& SC16-56 Cary Michael Lambrix v. State of Florida and Cary Michael Lambrix v. Julie L. Jones, etc.
217 So. 3d 977
| Fla. | 2017Background
- Lambrix was convicted in 1986 of two counts of first‑degree murder for a 1983 double homicide and sentenced to death; his convictions and sentences became final in 1986.
- After numerous direct and collateral proceedings over decades (state and federal), and multiple successive postconviction and habeas petitions, the Governor signed a new death warrant in 2015/2016, prompting a successive Rule 3.851 motion and a Rule 3.853 DNA testing motion.

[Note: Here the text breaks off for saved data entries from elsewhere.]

/-! ### `set8` -/

@[simp] theorem State.set8_x (s : State) (r : Reg8) (v : Byte) : (s.set8 r v).x = s.x := by cases r <;> rfl
@[simp] theorem State.set8_y (s : State) (r : Reg8) (v : Byte) : (s.set8 r v).y = s.y := by cases r <;> rfl
@[simp] theorem State.set8_sp (s : State) (r : Reg8) (v : Byte) : (s.set8 r v).sp = s.sp := by cases r <;> rfl
@[simp] theorem State.set8_pc (s : State) (r : Reg8) (v : Byte) : (s.set8 r v).pc = s.pc := by cases r <;> rfl
@[simp] theorem State.set8_ccr (s : State) (r : Reg8) (v : Byte) : (s.set8 r v).ccr = s.ccr := by cases r <;> rfl
@[simp] theorem State.set8_ccrh (s : State) (r : Reg8) (v : Byte) : (s.set8 r v).ccrh = s.ccrh := by cases r <;> rfl
@[simp] theorem State.set8_ppage (s : State) (r : Reg8) (v : Byte) : (s.set8 r v).ppage = s.ppage := by cases r <;> rfl
@[simp] theorem State.set8_gpage (s : State) (r : Reg8) (v : Byte) : (s.set8 r v).gpage = s.gpage := by cases r <;> rfl
@[simp] theorem State.set8_tmp1 (s : State) (r : Reg8) (v : Byte) : (s.set8 r v).tmp1 = s.tmp1 := by cases r <;> rfl
@[simp] theorem State.set8_tmp2 (s : State) (r : Reg8) (v : Byte) : (s.set8 r v).tmp2 = s.tmp2 := by cases r <;> rfl
@[simp] theorem State.set8_tmp3 (s : State) (r : Reg8) (v : Byte) : (s.set8 r v).tmp3 = s.tmp3 := by cases r <;> rfl
@[simp] theorem State.set8_mem (s : State) (r : Reg8) (v : Byte) : (s.set8 r v).mem = s.mem := by cases r <;> rfl
@[simp] theorem State.set8_gmem (s : State) (r : Reg8) (v : Byte) : (s.set8 r v).gmem = s.gmem := by cases r <;> rfl
@[simp] theorem State.set8_runState (s : State) (r : Reg8) (v : Byte) : (s.set8 r v).runState = s.runState := by cases r <;> rfl
@[simp] theorem State.set8_pending (s : State) (r : Reg8) (v : Byte) : (s.set8 r v).pending = s.pending := by cases r <;> rfl
@[simp] theorem State.set8_queue (s : State) (r : Reg8) (v : Byte) : (s.set8 r v).queue = s.queue := by cases r <;> rfl
@[simp] theorem State.set8_refilled (s : State) (r : Reg8) (v : Byte) : (s.set8 r v).refilled = s.refilled := by cases r <;> rfl
@[simp] theorem State.set8_devices (s : State) (r : Reg8) (v : Byte) : (s.set8 r v).devices = s.devices := by cases r <;> rfl
@[simp] theorem State.set8_arrival (s : State) (r : Reg8) (v : Byte) : (s.set8 r v).arrival = s.arrival := by cases r <;> rfl
@[simp] theorem State.set8_wavFrames (s : State) (r : Reg8) (v : Byte) : (s.set8 r v).wavFrames = s.wavFrames := by cases r <;> rfl
@[simp] theorem State.set8_fresh (s : State) (r : Reg8) (v : Byte) : (s.set8 r v).fresh = s.fresh := by cases r <;> rfl
@[simp] theorem State.set8_params (s : State) (r : Reg8) (v : Byte) : (s.set8 r v).params = s.params := by cases r <;> rfl
@[simp] theorem State.set8_a_a (s : State) (v : Byte) : (s.set8 .a v).a = v := rfl
@[simp] theorem State.set8_a_b (s : State) (v : Byte) : (s.set8 .a v).b = s.b := rfl
@[simp] theorem State.set8_b_a (s : State) (v : Byte) : (s.set8 .b v).a = s.a := rfl
@[simp] theorem State.set8_b_b (s : State) (v : Byte) : (s.set8 .b v).b = v := rfl
@[simp] theorem State.get8_set8 (s : State) (r : Reg8) (v : Byte) : (s.set8 r v).get8 r = v := by cases r <;> rfl

/-! ### `set16` -/

@[simp] theorem State.set16_pc (s : State) (r : Reg16) (v : Word) : (s.set16 r v).pc = s.pc := by cases r <;> rfl
@[simp] theorem State.set16_ccr (s : State) (r : Reg16) (v : Word) : (s.set16 r v).ccr = s.ccr := by cases r <;> rfl
@[simp] theorem State.set16_ccrh (s : State) (r : Reg16) (v : Word) : (s.set16 r v).ccrh = s.ccrh := by cases r <;> rfl
@[simp] theorem State.set16_ppage (s : State) (r : Reg16) (v : Word) : (s.set16 r v).ppage = s.ppage := by cases r <;> rfl
@[simp] theorem State.set16_gpage (s : State) (r : Reg16) (v : Word) : (s.set16 r v).gpage = s.gpage := by cases r <;> rfl
@[simp] theorem State.set16_tmp1 (s : State) (r : Reg16) (v : Word) : (s.set16 r v).tmp1 = s.tmp1 := by cases r <;> rfl
@[simp] theorem State.set16_tmp2 (s : State) (r : Reg16) (v : Word) : (s.set16 r v).tmp2 = s.tmp2 := by cases r <;> rfl
@[simp] theorem State.set16_tmp3 (s : State) (r : Reg16) (v : Word) : (s.set16 r v).tmp3 = s.tmp3 := by cases r <;> rfl
@[simp] theorem State.set16_mem (s : State) (r : Reg16) (v : Word) : (s.set16 r v).mem = s.mem := by cases r <;> rfl
@[simp] theorem State.set16_gmem (s : State) (r : Reg16) (v : Word) : (s.set16 r v).gmem = s.gmem := by cases r <;> rfl
@[simp] theorem State.set16_runState (s : State) (r : Reg16) (v : Word) : (s.set16 r v).runState = s.runState := by cases r <;> rfl
@[simp] theorem State.set16_pending (s : State) (r : Reg16) (v : Word) : (s.set16 r v).pending = s.pending := by cases r <;> rfl
@[simp] theorem State.set16_queue (s : State) (r : Reg16) (v : Word) : (s.set16 r v).queue = s.queue := by cases r <;> rfl
@[simp] theorem State.set16_refilled (s : State) (r : Reg16) (v : Word) : (s.set16 r v).refilled = s.refilled := by cases r <;> rfl
@[simp] theorem State.set16_devices (s : State) (r : Reg16) (v : Word) : (s.set16 r v).devices = s.devices := by cases r <;> rfl
@[simp] theorem State.set16_arrival (s : State) (r : Reg16) (v : Word) : (s.set16 r v).arrival = s.arrival := by cases r <;> rfl
@[simp] theorem State.set16_wavFrames (s : State) (r : Reg16) (v : Word) : (s.set16 r v).wavFrames = s.wavFrames := by cases r <;> rfl
@[simp] theorem State.set16_fresh (s : State) (r : Reg16) (v : Word) : (s.set16 r v).fresh = s.fresh := by cases r <;> rfl
@[simp] theorem State.set16_params (s : State) (r : Reg16) (v : Word) : (s.set16 r v).params = s.params := by cases r <;> rfl
@[simp] theorem State.set16_d_a (s : State) (v : Word) : (s.set16 .d v).a = v.high := rfl
@[simp] theorem State.set16_d_b (s : State) (v : Word) : (s.set16 .d v).b = v.low := rfl
@[simp] theorem State.set16_d_x (s : State) (v : Word) : (s.set16 .d v).x = s.x := rfl
@[simp] theorem State.set16_d_y (s : State) (v : Word) : (s.set16 .d v).y = s.y := rfl
@[simp] theorem State.set16_d_sp (s : State) (v : Word) : (s.set16 .d v).sp = s.sp := rfl
@[simp] theorem State.set16_x_a (s : State) (v : Word) : (s.set16 .x v).a = s.a := rfl
@[simp] theorem State.set16_x_b (s : State) (v : Word) : (s.set16 .x v).b = s.b := rfl
@[simp] theorem State.set16_x_x (s : State) (v : Word) : (s.set16 .x v).x = v := rfl
@[simp] theorem State.set16_x_y (s : State) (v : Word) : (s.set16 .x v).y = s.y := rfl
@[simp] theorem State.set16_x_sp (s : State) (v : Word) : (s.set16 .x v).sp = s.sp := rfl
@[simp] theorem State.set16_y_a (s : State) (v : Word) : (s.set16 .y v).a = s.a := rfl
@[simp] theorem State.set16_y_b (s : State) (v : Word) : (s.set16 .y v).b = s.b := rfl
@[simp] theorem State.set16_y_x (s : State) (v : Word) : (s.set16 .y v).x = s.x := rfl
@[simp] theorem State.set16_y_y (s : State) (v : Word) : (s.set16 .y v).y = v := rfl
@[simp] theorem State.set16_y_sp (s : State) (v : Word) : (s.set16 .y v).sp = s.sp := rfl
@[simp] theorem State.set16_sp_a (s : State) (v : Word) : (s.set16 .sp v).a = s.a := rfl
@[simp] theorem State.set16_sp_b (s : State) (v : Word) : (s.set16 .sp v).b = s.b := rfl
@[simp] theorem State.set16_sp_x (s : State) (v : Word) : (s.set16 .sp v).x = s.x := rfl
@[simp] theorem State.set16_sp_y (s : State) (v : Word) : (s.set16 .sp v).y = s.y := rfl
@[simp] theorem State.set16_sp_sp (s : State) (v : Word) : (s.set16 .sp v).sp = v := rfl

- The postconviction court summarily denied the successive motion and the DNA motion; Lambrix appealed and filed a habeas petition in this Court. The Court stayed his execution to consider the effect of Hurst v. Florida.
- Lambrix raised claims including conflict of interest/Cronic, denial of a full and fair DNA hearing, inadequate postconviction proceedings, Eighth Amendment challenge to prolonged time on death row, Hurst/Ring Sixth Amendment claim, alleged bias by the postconviction judge, and inadequate clemency process.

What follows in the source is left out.